▶ _EXERCISE PROMPT_
Where the word "instruction" occurs in a line of the listing, please copy the line.

>>

-- ==== Sys2Proof/Machine/Step.lean ====
section
/-! DEFINITION. The step of the machine, and how an instruction is placed where the next step fetches it. -/

namespace Sys2Proof.Machine

/-- One step (60_exceptions.md R603). -/
def step (s : State) : Host.Outcome State Fault Refusal := oneStep s

/-- `s` with the bytes of an instruction, numbered as opcode_table.json numbers it, at PC, and ready to fetch it in the
very next step. Log entries 14 and 15. -/
def State.withFetchWord (s : State) (nbits w : Nat) : State :=
  { s.readyToFetch with mem := Memory.load s.mem s.pc (tableWordBytes nbits w) }

end Sys2Proof.Machine
end

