/-- The boundary that follows a request for reset: the state after it is the table of 10_state.md R61, whatever else is
requested and whatever the CPU was doing; the registers without a reset value come from `RESET_STATE`; memory, devices
and parameters stay (70_reset_and_hazards.md R650, R651). The reset values are the spec's own decision D3 from general
knowledge; that the boundary's other requests are used up and a latched NMI is dropped is the model's reading: log
entry 23. -/
def Obligations.ResetEvent : Prop :=
  ∀ s : State, s.boundaryInput.reset = true →
    step s = .next
      { s with
        pc := 0x0000#16, iff1 := false, iff2 := false, im := .im0, i := 0x00#8, r := 0x00#8, halted := false,
        eiShadow := false, nmiPending := false,
        a := s.params.resetState.a, f := s.params.resetState.f, b := s.params.resetState.b,
        c := s.params.resetState.c, d := s.params.resetState.d, e := s.params.resetState.e,
        h := s.params.resetState.h, l := s.params.resetState.l, altA := s.params.resetState.altA,
        altF := s.params.resetState.altF, altB := s.params.resetState.altB, altC := s.params.resetState.altC,
        altD := s.params.resetState.altD, altE := s.params.resetState.altE, altH := s.params.resetState.altH,
        altL := s.params.resetState.altL, ix := s.params.resetState.ix, iy := s.params.resetState.iy,
        sp := s.params.resetState.sp, inputs := s.inputs.tail }

/-- The state right after reset, in the registers that have a reset value: execution starts at 0000H with interrupts
disabled and mode 0 (70_reset_and_hazards.md R651 to R653). -/
def Obligations.ResetState : Prop :=
  State.reset.pc = 0x0000#16 ∧ State.reset.iff1 = false ∧ State.reset.iff2 = false ∧ State.reset.im = .im0 ∧
  State.reset.i = 0x00#8 ∧ State.reset.r = 0x00#8 ∧ State.reset.halted = false ∧ State.reset.eiShadow = false ∧
  State.reset.nmiPending = false

/-- The invariant holds after reset. -/
def Obligations.InvariantAtReset : Prop := State.reset.Inv

/-- Every step keeps the invariant: memory stays canonical (a property of the model's representation), IFF1 implies
IFF2, and the hold-off of EI stands only with interrupts enabled and the CPU running (10_state.md R55, R58, R59). -/
def Obligations.StepKeepsInvariant : Prop :=
  ∀ s t : State, s.Inv → step s = .next t → t.Inv

/-- No step changes the open parameters, and no step changes a byte of ROM or of an unpopulated address, whatever it
executes (20_memory.md R85; 00_scope.md R6). -/
def Obligations.StepKeepsRom : Prop :=
  ∀ s t : State, step s = .next t →
    t.params = s.params ∧ ∀ x : Word, s.kindAt x ≠ .ram → t.held x = s.held x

<<

▶ _THE COMPLETED TASK_
/-! DEFINITION. The step of the machine, and how an instruction is placed where the next step fetches it. -/
/-- `s` with the bytes of an instruction, numbered as opcode_table.json numbers it, at PC, and ready to fetch it in the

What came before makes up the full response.